CN101033616A - Basic structure dynamic measuring instrument capable of asynchronous collecting signal and synchronous correcting - Google Patents

Abstract

A dynamic admeasuring apparatus with basic structure which can collect signals asynchronously and correct synchronously contains two power sensors and two acceleration sensors. The sensors are equipped on both sides of pile body below the tested pile block symmetrically. Each sensor joints to AD amplifier via amplification circuit and the output of the amplifier connects and communicates with microprocessor by A/D transducer. Set pile foundation testing module which can analyze its quality based on signals from different sensors in the microprocessor. The admeasuring apparatus also contains a selection control circuit being used to establish four selection channels for sensors. The output of the selection control circuit connects with the parallel interface of the computer through an A/D transducer. With the controlling of microprocessor, line controller collects signals from four channels alternatively and asynchronously. The signals are fitted for reducing and synchronizing to get integrated signal waveforms. The invention provides a dynamic admeasuring apparatus with basic structure having simple circuit structure and low cost.

Description

Basic structure dynamic measuring instrument for asynchronous acquisition signal synchronous correction

(I) technical field

The invention relates to a testing technology of pile foundation quality, in particular to a foundation structure dynamic measuring instrument for synchronously correcting asynchronously acquired signals.

(II) background of the invention

With the increase of high-rise buildings, bridges and large civil engineering, pile foundations are widely applied. Due to the influence of geological conditions and construction processes, the pile foundation sometimes has defects of breakage, unevenness and the like, so that the load capacity of the pile is reduced. Therefore, these piles cannot withstand a large load from a high-rise building and a bridge, so that some accidents, such as inclination and collapse of the building or the bridge, occur. In order to ensure the engineering quality, the pile foundation needs to be detected.

The traditional pile foundation quality detection methods mainly comprise a coring method, an ultrasonic method, a ray method and the like, and with the continuous improvement of fluctuation theories, vibration engineering, signal analysis technologies, electronic technologies and microprocessor technologies, the vibration method and the fluctuation method dynamic detection technologies are rapidly developed and widely applied, wherein the methods are divided into a high-strain detection method and a low-strain detection method. In the existing pile structure quality detection, whether the high strain detection method or the low strain detection method is implemented by hammering a pile foundation, acquiring time-course curves of axial strain of a representative pile body section and pile body motion acceleration of a pile top accessory, capturing motion speed and stress strain generated in the propagation process of stress waves by a sensor and converting the motion speed and the stress strain into electric signals, converting the electric signals into digital signals by a processing circuit and submitting the digital signals to a special detection instrument, processing the signals into an F-v diagram, and analyzing curve waveforms in the diagram to judge the quality of the pile foundation.

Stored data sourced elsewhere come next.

-- ==== Sys2Proof/Machine/Barrier.lean ====
section
/-!
DEFINITION. Sys2Proof/Machine/Barrier.lean: the barrier object (R342 to R346).
-/

namespace Sys2Proof.Machine

/-- A barrier object (R342); ADJ is signed. -/
structure BarObj where
  ldb : Nat
  exb : Nat
  adj : Int
  pna : Nat
  exa : Nat
  ph : Nat
  deriving DecidableEq, Repr, Inhabited

/-- A barrier object from its 128 bits (R342). -/
def BarObj.ofNat (n : Nat) : BarObj :=
  { ldb := bits n 127 96, exb := bits n 95 64, adj := sext 16 (bits n 63 48), pna := bits n 47 32, exa := bits n 31 16,
    ph := bits n 15 0 }

/-- The 128 bits of a barrier object (R342). -/
def BarObj.toNat (b : BarObj) : Nat :=
  b.ldb * 2 ^ 96 + b.exb * 2 ^ 64 + (b.adj % 2 ^ 16).toNat * 2 ^ 48 + b.pna * 2 ^ 32 + b.exa * 2 ^ 16 + b.ph

/-- The flip (R344). -/
def BarObj.flip (b : BarObj) : BarObj :=
  let e := ((b.exa : Int) + b.adj).toNat
  { ldb := 0, exb := 0, adj := 0, pna := e, exa := e, ph := (b.ph + 1) % 2 ^ 16 }

/-- The object flips when both of its counts are complete (R344). -/
def BarObj.settle (b : BarObj) : BarObj := if b.pna = 0 && b.ldb = b.exb then b.flip else b

/-- `bar.init` with a count; none when refused (R344, R349). -/
def BarObj.init (b : BarObj) (e : Nat) : Option BarObj :=
  if b.pna ≠ b.exa || b.adj ≠ 0 || b.exb ≠ 0 || b.ldb ≠ 0 then none else some { b with exa := e, pna := e }

/-- The kinds of arrival (R347). -/
inductive ArriveKind where
  | plain | drop | join
  deriving DecidableEq, Repr

/-- An arrival (R344). -/
def BarObj.arrive (b : BarObj) : ArriveKind → Except Cause BarObj
  | .plain => if b.pna = 0 then .error cBarrierUnderflow else .ok { b with pna := b.pna - 1 }.settle
  | .drop =>
    if b.pna = 0 || (b.exa : Int) + b.adj = 0 then .error cBarrierUnderflow
    else if b.adj = -32768 then .error cBarrierOverflow
    else .ok { b with pna := b.pna - 1, adj := b.adj - 1 }.settle
  | .join =>
    if b.adj = 32767 || (b.exa : Int) + b.adj = 65535 then .error cBarrierOverflow
    else .ok { b with adj := b.adj + 1 }.settle

/-- `bar.exp` of `n` bytes, with an arrival when `arv` (R344, R350). -/
def BarObj.expect (b : BarObj) (n : Nat) (arv : Bool) : Except Cause BarObj :=
  if 2 ^ 32 ≤ b.exb + n then .error cBarrierOverflow
  else if arv && decide (b.pna = 0) then .error cBarrierUnderflow
  else .ok { b with exb := b.exb + n, pna := if arv then b.pna - 1 else b.pna }.settle

/-- An engine's addition of `n` bytes (R344); none when they are early (R345). -/
def BarObj.addBytes (b : BarObj) (n : Nat) : Option BarObj :=
  if b.exb < b.ldb + n then none else some { b with ldb := b.ldb + n }.settle

/-- A crew's barrier object as it stands in the stash (R342, R343). -/
def State.bar (s : State) (c : Crew) (i : Nat) : BarObj := BarObj.ofNat (natOfBytes (memRead s.mem (c.barAt i) 16))

/-- A barrier object is written. -/
def State.setBar (s : State) (c : Crew) (i : Nat) (b : BarObj) : State :=
  s.writeBytes (c.barAt i) (bytesOfNat 16 b.toNat) false

/-- Bytes of a list replaced from an offset on. -/
def splice (l : List (Byte × Bool)) (off : Nat) (d : List Byte) : List (Byte × Bool) :=
  l.take off ++ (d.map fun b => (b, false)) ++ l.drop (off + d.length)

/-- An engine adds landed bytes to an object of a crew, in its window or as saved with it; early bytes are refused and
posted as a fatal fault of the crew that holds the object (R344, R346, R383). What has arrived ends the wait of R359. -/
def State.barAdd (s : State) (cid i n : Nat) : State :=
  match smGet s.crews cid with
  | none => s
  | some c =>
    if n = 0 then s
    else
      let off := c.dOff + 16 * i
      let away := decide (c.st = .saved) || decide (c.st = .suspended)
      let old := if away then BarObj.ofNat (natOfBytes (((c.saved.drop off).take 16).map Prod.fst)) else s.bar c i
      match old.addBytes n with
      | some b =>
        let s := s.modCrew cid fun c => { c with wdBlocked := none }
        if away then s.modCrew cid fun c => { c with saved := splice c.saved off (bytesOfNat 16 b.toNat) } else s.setBar c i b
      | none => s.fatal cid cBarrierBytesEarly 0 (i * 2 ^ 32 + n)

/-- An instruction that each executing thread performs in lane order: a fault, or the state after it and its result; the
results are delivered later (R114, R343, R348). -/
def seqSlot (x : Slot) (g : Fin 32 → State → Except Cause (State × W64)) (s : State)
    (ad : Fin 32 → W64 := fun i => (x.a[i]).lo.setWidth 64) : State :=
  let (s, l, vals) := forL (lanesOf x.ex) (s, ([] : List (Nat × TrapRec)), ([] : SMap W64)) fun i y =>
    match g i y.1 with
    | .error c => (y.1, y.2.1 ++ [(i.val, preciseTrap x.run c (faultAddr c (ad i)))], y.2.2)
    | .ok r => (r.1, y.2.1, smSet y.2.2 i.val r.2)
  let id := s.nextId
  finishLate x l id false (s.addPend (x.postPend (x.done l) vals fun r => r.getLsbD 0))

end Sys2Proof.Machine
end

In order to reduce the influence of eccentric hammering which may occur, two strain sensors and two acceleration sensors must be installed during the test, and the four paths of electric signals must be subjected to A/D conversion simultaneously. This requires four a/D converters to operate simultaneously, and a dedicated test instrument to process and map four digital signals simultaneously, which is expensive and complicated.

Disclosure of the invention

In order to overcome the defects of complex structure and high cost of the conventional infrastructure dynamic measuring instrument, the invention provides the infrastructure dynamic measuring instrument for asynchronously collecting signals and synchronously correcting, which has a simple circuit structure and low cost.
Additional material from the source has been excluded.